---------- Supplied entries ----------

/-- A part with an open fault-queue entry, one with a second partition, one whose team is saved, and an image of that team. -/
def probeOpen : State := probeHub.modVdev 255 fun d => { d with faultq := [{ num := 3, team := 1, group := 0, frec := {}, open_ := true }] }
def probeParts : State := { probeHub with parts := [(0, probePart), (1, { probePart with clusters := [2] })] }
def probeAway : State := probeHub.modTeam 1 fun t => { t with place := .saved }
def probeHead : List Byte := bytesOf (((probe.team? 1).getD default).shape (probe.launchOf 1).lrec)
def probeImage : List Byte := probeHead ++ List.replicate (probeRec.areaSize [false] - 48) 0

theorem leNat_zeros : ∀ n, leNat (List.replicate n 0) = 0
  | 0 => rfl
  | n + 1 => by rw [List.replicate_succ, leNat, leNat_zeros n]; rfl

theorem zeros_field {h : List Byte} {d : Nat} (n : Nat) (hd : h.length ≤ d) : leNat (((h ++ List.replicate n 0).drop d).take 256) = 0 := by
  rw [List.drop_append, List.drop_eq_nil_of_le hd, List.nil_append, List.drop_replicate, List.take_replicate, leNat_zeros]

theorem witness_image : ∃ t, probeAway.team? 1 = some t ∧ t.vdev = 255 ∧ t.place = .saved ∧ (∀ g ∈ t.groups, g.sq = []) ∧ probeAway.tiles = [] ∧ t.twins = [] ∧
    t.imageBad (probeAway.launchOf 1).lrec probeImage = false := by
  refine ⟨_, rfl, rfl, rfl, by decide, rfl, rfl, ?_⟩
  unfold Team.imageBad
  simp only [Bool.or_eq_false_iff]
  refine ⟨⟨by decide +kernel, ?_⟩, ?_⟩
  · simp only [probeImage, List.length_append, List.length_replicate]; decide +kernel
  · refine List.any_eq_false.mpr fun g _ => ?_
    rw [Bool.not_eq_true, List.any_eq_false]
    intro k _
    rw [show probeImage = probeHead ++ List.replicate (probeRec.areaSize [false] - 48) 0 from rfl, zeros_field _ (by
      rw [show probeHead.length = 48 from by decide +kernel]; omega)]
    simp [fld]

theorem witness_ManagementRequests :
    ((∃ c, Manages probeHub (probeMsg 4 9 12) .shared c 8) ∧ (∃ c, Manages probeHub (probeMsg 5 9 12) .shared c 8) ∧
      (probeHub.launches.find? fun l => l.vdev == 255 && l.num == 1).isSome = true) ∧
    ((∃ c, Manages probeOpen (probeMsg 4 9 12) .shared c 8) ∧ (probeOpen.openFault 255 3).isSome = true ∧
      probeOpen.mapsBad (probeOpen.partOf 255) [{ vpage := 2, ppage := 2, units := 1, perm := { r := true, w := true }, valid := true }] = false) ∧
    ((∃ c, Manages probeHub (probeMsg 4 9 12) .manage c 8) ∧ (∃ c, Manages probeHub (probeMsg 4 9 72) .table c 68) ∧ (probeHub.team? 1).map (fun t => (t.vdev, t.core?)) = some (255, some 0)) ∧
    (probePart.level ≠ 0 ∧ partsOk ((0, probePart) :: probeHub.parts.filter fun q => q.1 != 0) = true) ∧
    ((∃ c, Manages probeParts (probeMsg 4 9 20) .manage c 16) ∧ probeParts.lenderOf 1 1 = some 0 ∧ (∀ t ∈ probeParts.teams, ∀ k, t.core? = some k → clusterOf k ≠ 1) ∧
      probeParts.lent = []) ∧
    ((∃ c, Manages { probeParts with lent := [{ cluster := 1, borrower := 1, lender := 0 }] } (probeMsg 4 9 12) .manage c 8)) ∧
    ((∃ c, Manages probeHub { probeMsg 4 9 228 with vdev := 3 } .create c 224) ∧ probeHub.vdev? 3 = none ∧
      probeHub.vdevBad 3 { part := 0, pool := 0, poolsz := 65536, policy := [], dmap := [], maps := [] } = false ∧
      (∃ c, Manages probeHub (probeMsg 4 9 4) .create c 0) ∧ (∃ c, Manages probeHub (probeMsg 4 9 228) .create c 224) ∧ probeHub.standing 255 = true ∧ (probeHub.vdev? 255).map (fun d => d.ending) = some false ∧
      probeHub.vdevBad 255 { part := 0, pool := 0, poolsz := 65536, policy := [], dmap := [], maps := [] } = false) ∧
    (probeHub.linesOfReg 1 = [] ∧ fmtRegBad probeFmt = false ∧ probeHub.fmtRegs = [] ∧
      (∃ c, Manages probeHub (probeMsg 4 9 52) .manage c 48)) ∧
    ((∃ c, Manages probeAway (probeMsg 4 9 12) .shared c 8)) ∧ ((∃ c, Manages probeHub (probeMsg 4 9 4) .readEvents c 0)) :=
  ⟨⟨manages_of_ok rfl (by decide) (by decide), manages_of_ok rfl (by decide) (by decide), by decide⟩, ⟨manages_of_ok rfl (by decide) (by decide), by decide, by decide⟩,
    ⟨manages_of_ok rfl (by decide) (by decide), manages_of_ok rfl (by decide) (by decide), by decide⟩, ⟨by decide, by decide +kernel⟩,
    ⟨manages_of_ok rfl (by decide) (by decide), by decide, by
      intro t ht k hk
      have h : ∀ t ∈ probeParts.teams, t.core? = some 0 := by decide
      rw [h t ht] at hk; cases hk; decide, rfl⟩, manages_of_ok rfl (by decide) (by decide),
    ⟨manages_of_ok rfl (by decide) (by decide), by decide, by decide +kernel, manages_of_ok rfl (by decide) (by decide), manages_of_ok rfl (by decide) (by decide), by decide, by decide,
      by decide +kernel⟩, ⟨by decide, by decide +kernel, rfl, manages_of_ok rfl (by decide) (by decide)⟩,
    manages_of_ok rfl (by decide) (by decide), manages_of_ok rfl (by decide) (by decide)⟩

/-- A connection on which all of a team's image but its last 16 bytes has come. -/
def probeGather : State := probeAway.modConn 4 fun c =>
  { c with imgTeam := 1, img := probeHead ++ List.replicate (probeRec.areaSize [false] - 64) 0 }

theorem probeImage_split : probeHead ++ List.replicate (probeRec.areaSize [false] - 64) 0 ++ List.replicate 16 0 = probeImage := by
  rw [List.append_assoc, List.replicate_append_replicate, show probeRec.areaSize [false] - 64 + 16 = probeRec.areaSize [false] - 48 from by decide +kernel]
  rfl

theorem witness_ManagementRequests_import :
    ((∃ c, Manages probeAway (probeMsg 4 9 13) .shared c (8 + [(0 : Byte)].length)) ∧ [(0 : Byte)].length < probeRec.areaSize [false]) ∧
    (∃ c, Manages probeGather (probeMsg 4 9 28) .shared c (8 + (List.replicate 16 (0 : Byte)).length) ∧
      (if c.imgTeam = 1 then c.img else []) ++ List.replicate 16 0 = probeImage) ∧
    probeRec.areaSize [false] ≤ probeImage.length := by
  refine ⟨⟨manages_of_ok rfl (by decide) (by decide), by decide +kernel⟩, ?_, ?_⟩
  · obtain ⟨c, hc⟩ : ∃ c, Manages probeGather (probeMsg 4 9 28) .shared c (8 + (List.replicate 16 (0 : Byte)).length) :=
      manages_of_ok rfl (by decide) (by decide +kernel)
    refine ⟨c, hc, ?_⟩
    have h := hc.1.1
    rw [show (probeGather.conns.find? fun c => c.id == (probeMsg 4 9 28).conn) =
      some { id := 4, key := .management, imgTeam := 1, img := probeHead ++ List.replicate (probeRec.areaSize [false] - 64) 0 } from rfl] at h
    cases h
    exact probeImage_split
  · simp only [probeImage, List.length_append, List.length_replicate]; decide +kernel

/-- A management message with a signature of one byte, and one without. -/
theorem witness_ManagementRequests_signed : (∃ c, Manages probeHub (probeMsg 4 9 13) .manage c (8 + [(0 : Byte)].length)) ∧
    ∃ c, Manages probeHub (probeMsg 4 9 5) .manage c [(0 : Byte)].length :=
  ⟨manages_of_ok rfl (by decide) (by decide), manages_of_ok rfl (by decide) (by decide)⟩

def probeBroken : State := (probeHub.modGroup 1 0 fun g => { g with broken := true }).modVdev 255 fun d => { d with debugger := true }

theorem witness_PartMoves : State.reset.power ≠ .off ∧ (∀ c ∈ probeHub.conns, c.id ≠ 9) ∧ probeHub.conns.length < 4096 ∧
    (probeHub.conns.filter fun c => c.key == .tenant 255).length < 256 ∧ probeHub.keyOk (.tenant 255) = true ∧ probeHub.keyOk .management = true ∧
    probeHub.portsUp ≠ 0 ∧ probeHub.power = .running ∧ ConnOption.listed .rud = true ∧ ConnOption.listed (.unlisted 1) = false ∧ State.reset.portsUp.getLsbD 15 = true ∧
    (∃ t, probeBroken.team? 1 = some t ∧ 0 < t.groups.length ∧ probeBroken.debuggerThere (probeBroken.vdevOf 1) = true ∧
      (probeBroken.group 1 0).broken = true) :=
  ⟨by decide, by decide, by decide, by decide, by decide, by decide, by decide, by decide, by decide, by decide, by decide, _, rfl, by decide, by decide, by decide⟩
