-- ==== Sys2Proof/Machine/I2cBus.lean ====
section
/-! DEFINITION. The protocol commands INIT, START, STOP, SEND_BYTE, RECV_BYTE, SEND_ACK, RECV_ACK (41_i2c_protocol.md R161 to
R167): each has its micro-step list, its completion effect where the rule gives one, and its meaning. -/

namespace Sys2Proof.Machine

/-- INIT: `[SCL(1), SDA(1)]` (R161). -/
def stepsInit : List MicroOp := [.scl true, .sda true]

/-- START: `[SDA(1), SCL(1), SDA(0), SCL(0)]` (R162). -/
def stepsStart : List MicroOp := [.sda true, .scl true, .sda false, .scl false]

/-- STOP: `[SDA(0), SCL(1), SDA(1)]` (R163). -/
def stepsStop : List MicroOp := [.sda false, .scl true, .sda true]

/-- SEND_BYTE: for i = 7 downto 0, `[SDA(byte[i]), SCL(1), SCL(0)]` (R164). -/
def stepsSendByte (byte : Byte) : List MicroOp :=
  [7, 6, 5, 4, 3, 2, 1, 0].flatMap fun i => [.sda (byte.getLsbD i), .scl true, .scl false]

/-- RECV_BYTE: `[SDA(1)]`, then for i = 7 downto 0, `[SCL(1), SAMPLE(BIT(i)), SCL(0)]` (R165). -/
def stepsRecvByte : List MicroOp :=
  .sda true :: ([7, 6, 5, 4, 3, 2, 1, 0] : List (Fin 8)).flatMap fun i => [.scl true, .sample (.bit i), .scl false]

/-- SEND_ACK: `[SDA(a), SCL(1), SCL(0)]` (R166). -/
def stepsSendAck (a : Bool) : List MicroOp := [.sda a, .scl true, .scl false]

/-- RECV_ACK: `[SDA(1), SCL(1), SAMPLE(ACKBIT), SCL(0)]` (R167). -/
def stepsRecvAck : List MicroOp := [.sda true, .scl true, .sample .ackbit, .scl false]

/-- INIT's completion: `owned <- 0` (R161). -/
def completeInit (m : I2cm) : I2cm := { m with owned := false }

/-- START's completion: `owned <- 1` (R162). -/
def completeStart (m : I2cm) : I2cm := { m with owned := true }

/-- STOP's completion: `owned <- 0` (R163). -/
def completeStop (m : I2cm) : I2cm := { m with owned := false }

/-- RECV_BYTE's completion: `rxdata <- acc` (R165). -/
def completeRecvByte (m : I2cm) : I2cm := { m with rxdata := m.acc }

/-- RECV_ACK's completion: `ack <- acc[0]`, and NACKF if it is 1 (R167). -/
def completeRecvAck (m : I2cm) : I2cm :=
  { m with ack := m.acc.getLsbD 0, nackf := m.nackf || m.acc.getLsbD 0 }

/-- `i2c.init` (R161). -/
def execI2cInit (s : State) : Host.Outcome State Fault Refusal :=
  .next (issueI2cm opInit 0 stepsInit false s)

/-- `i2c.start` (R162): no precondition, so SEQERR is never set. -/
def execI2cStart (s : State) : Host.Outcome State Fault Refusal :=
  .next (issueI2cm opStart 0 stepsStart false s)

/-- `i2c.stop` (R163). -/
def execI2cStop (s : State) : Host.Outcome State Fault Refusal :=
  .next (issueI2cm opStop 0 stepsStop true s)

/-- `i2c.sendb byte` (R164). -/
def execI2cSendb (byte : Byte) (s : State) : Host.Outcome State Fault Refusal :=
  .next (issueI2cm opSendByte byte (stepsSendByte byte) true s)

/-- `i2c.recvb` (R165). -/
def execI2cRecvb (s : State) : Host.Outcome State Fault Refusal :=
  .next (issueI2cm opRecvByte 0 stepsRecvByte true s)

/-- `i2c.sack a` (R166). -/
def execI2cSack (a : Bool) (s : State) : Host.Outcome State Fault Refusal :=
  .next (issueI2cm opSendAck (bitArg a) (stepsSendAck a) true s)

/-- `i2c.rack` (R167). -/
def execI2cRack (s : State) : Host.Outcome State Fault Refusal :=
  .next (issueI2cm opRecvAck 0 stepsRecvAck true s)

end Sys2Proof.Machine
end

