-- ==== Sys2Proof/Certificates/Slice0/Obligations.lean ====
section
/-! DEFINITION. The statements for the provers. Each docstring names the rules of spec/ it formalises. -/

open Sys2Proof Sys2Proof.Machine

/-! ### Encoding -/

/-- The access that issues an instruction decodes to that instruction, for every operand and every placement of the three
regions (R110 to R117). A misaligned flash read is included: it is decoded and raises BF_ALIGN. -/
def Obligations.DecodeOfEncodeIsTheInstruction : Prop :=
  ∀ (p : Params) (i : Instr), p.ok = true → i.inRegion p = true → decodeAccess p (encode p i) = .instr i

/-- A word that either unit's decoder accepts is the one word of the command it accepts it as (R111 to R116). -/
def Obligations.AcceptedWordIsTheWordOfItsCommand : Prop :=
  ∀ (w : Word) (i : Instr),
    (decodeI2cm w = .ok i → encodeWord i = w) ∧ (decodeFlc w = .ok i → encodeWord i = w)

/-- The words each unit accepts are exactly the valid words of R118. -/
def Obligations.DecodersAcceptExactlyTheValidWords : Prop :=
  ∀ w : Word,
    ((∃ i, decodeI2cm w = .ok i) ↔ validI2cm w) ∧ ((∃ i, decodeFlc w = .ok i) ↔ validFlc w)

/-- The examples of R127, both ways. -/
def Obligations.EncodingExamplesDecode : Prop :=
  encodeWord (.i2cSendb 0xD0) = 0x0000D004 ∧ decodeI2cm 0x0000D004 = .ok (.i2cSendb 0xD0)
    ∧ encodeWord (.i2cSack true) = 0x00000106 ∧ decodeI2cm 0x00000106 = .ok (.i2cSack true)
    ∧ encodeWord (.i2cWscl true) = 0x00000108 ∧ decodeI2cm 0x00000108 = .ok (.i2cWscl true)
    ∧ encodeWord (.i2cWsda false) = 0x00000009 ∧ decodeI2cm 0x00000009 = .ok (.i2cWsda false)
    ∧ decodeI2cm 0x00000204 = .ok (.i2cSendb 0x02)
    ∧ decodeI2cm 0x00000206 = .error .argNotTaken
    ∧ decodeI2cm 0x00010002 = .error .reservedBits
    ∧ decodeFlc 0x00000013 = .error .reservedBits

/-- A write of an invalid word to the CMD register of an idle unit sets CMDERR and changes nothing else of PERIPH (R48, R69).
That the host's write is acknowledged all the same is the model's choice (notes/assumptions/11.md). -/
def Obligations.InvalidWordSetsCmderrAndNothingElse : Prop :=
  ∀ (s : State) (w : Word), s.par.ok = true →
    (s.i2cm.busy = false → ¬ validI2cm w →
      performAccess (writeOf s.par .i2cmCmd w) s
        = .next { s with i2cm := { s.i2cm with cmderr := true }, host := { s.host with resp := .written } })
    ∧ (s.flc.busy = false → ¬ validFlc w →
      performAccess (writeOf s.par .flcCmd w) s
        = .next { s with flc := { s.flc with cmderr := true }, host := { s.host with resp := .written } })

/-- Any word written to the CMD register of a busy unit, valid or not, LOCK and UNLOCK included, sets BUSYERR and changes
nothing else of PERIPH (R49, R70). That the host's write is acknowledged all the same is the model's choice
(notes/assumptions/11.md). -/
def Obligations.BusyUnitDiscardsAnyWord : Prop :=
  ∀ (s : State) (w : Word), s.par.ok = true →
    (s.i2cm.busy = true →
      performAccess (writeOf s.par .i2cmCmd w) s
        = .next { s with i2cm := { s.i2cm with busyerr := true }, host := { s.host with resp := .written } })
    ∧ (s.flc.busy = true →
      performAccess (writeOf s.par .flcCmd w) s
        = .next { s with flc := { s.flc with busyerr := true }, host := { s.host with resp := .written } })

/-! ### I2CM: acceptance -/

/-- An idle I2CM accepts INIT, START, WRITE_SCL, WRITE_SDA and READ_SDA, with the micro-steps of their rules and SEQERR as
it was (R141, R148, R149, R150, R161, R162). Nothing else of the machine changes. -/
def Obligations.CommandsWithoutPreconditionAreAccepted : Prop :=
  ∀ s : State, s.i2cm.busy = false →
    exec .i2cInit s = .next (acceptedI2cm 0x1 0 [.scl true, .sda true] s.i2cm.seqerr s)
    ∧ exec .i2cStart s
        = .next (acceptedI2cm 0x2 0 [.sda true, .scl true, .sda false, .scl false] s.i2cm.seqerr s)
    ∧ (∀ b, exec (.i2cWscl b) s = .next (acceptedI2cm 0x8 (bitArg b) [.scl b] s.i2cm.seqerr s))
    ∧ (∀ b, exec (.i2cWsda b) s = .next (acceptedI2cm 0x9 (bitArg b) [.sda b] s.i2cm.seqerr s))
    ∧ exec .i2cRsda s = .next (acceptedI2cm 0xA 0 [.sample .raw] s.i2cm.seqerr s)

/-- An idle I2CM accepts STOP, SEND_BYTE, RECV_BYTE, SEND_ACK and RECV_ACK, with the micro-steps of their rules, and sets
SEQERR exactly if the clock is released (R50, R141, R163 to R167). Nothing else of the machine changes. -/
def Obligations.ClockLowCommandsAreAccepted : Prop :=
  ∀ s : State, s.i2cm.busy = false →
    exec .i2cStop s
        = .next (acceptedI2cm 0x3 0 [.sda false, .scl true, .sda true] (s.i2cm.seqerr || s.i2cm.sclO) s)
    ∧ (∀ b : Byte, exec (.i2cSendb b) s
        = .next (acceptedI2cm 0x4 b
          [.sda (b.getLsbD 7), .scl true, .scl false, .sda (b.getLsbD 6), .scl true, .scl false,
            .sda (b.getLsbD 5), .scl true, .scl false, .sda (b.getLsbD 4), .scl true, .scl false,
            .sda (b.getLsbD 3), .scl true, .scl false, .sda (b.getLsbD 2), .scl true, .scl false,
            .sda (b.getLsbD 1), .scl true, .scl false, .sda (b.getLsbD 0), .scl true, .scl false]
          (s.i2cm.seqerr || s.i2cm.sclO) s))
    ∧ exec .i2cRecvb s
        = .next (acceptedI2cm 0x5 0
          [.sda true, .scl true, .sample (.bit 7), .scl false, .scl true, .sample (.bit 6), .scl false,
            .scl true, .sample (.bit 5), .scl false, .scl true, .sample (.bit 4), .scl false,
            .scl true, .sample (.bit 3), .scl false, .scl true, .sample (.bit 2), .scl false,
            .scl true, .sample (.bit 1), .scl false, .scl true, .sample (.bit 0), .scl false]
          (s.i2cm.seqerr || s.i2cm.sclO) s)
    ∧ (∀ a, exec (.i2cSack a) s
        = .next (acceptedI2cm 0x6 (bitArg a) [.sda a, .scl true, .scl false] (s.i2cm.seqerr || s.i2cm.sclO) s))
    ∧ exec .i2cRack s
        = .next (acceptedI2cm 0x7 0 [.sda true, .scl true, .sample .ackbit, .scl false]
          (s.i2cm.seqerr || s.i2cm.sclO) s)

----------

■ **Task details**
Return, word for word, the lines of the data above from the line with "((∃ c, Manages probeParts" through the line with "probeHub.vdev? 3 = none ∧", inclusive.

■ **Answer area**
    ((∃ c, Manages probeParts (probeMsg 4 9 20) .manage c 16) ∧ probeParts.lenderOf 1 1 = some 0 ∧ (∀ t ∈ probeParts.teams, ∀ k, t.core? = some k → clusterOf k ≠ 1) ∧
      probeParts.lent = []) ∧
    ((∃ c, Manages { probeParts with lent := [{ cluster := 1, borrower := 1, lender := 0 }] } (probeMsg 4 9 12) .manage c 8)) ∧
    ((∃ c, Manages probeHub { probeMsg 4 9 228 with vdev := 3 } .create c 224) ∧ probeHub.vdev? 3 = none ∧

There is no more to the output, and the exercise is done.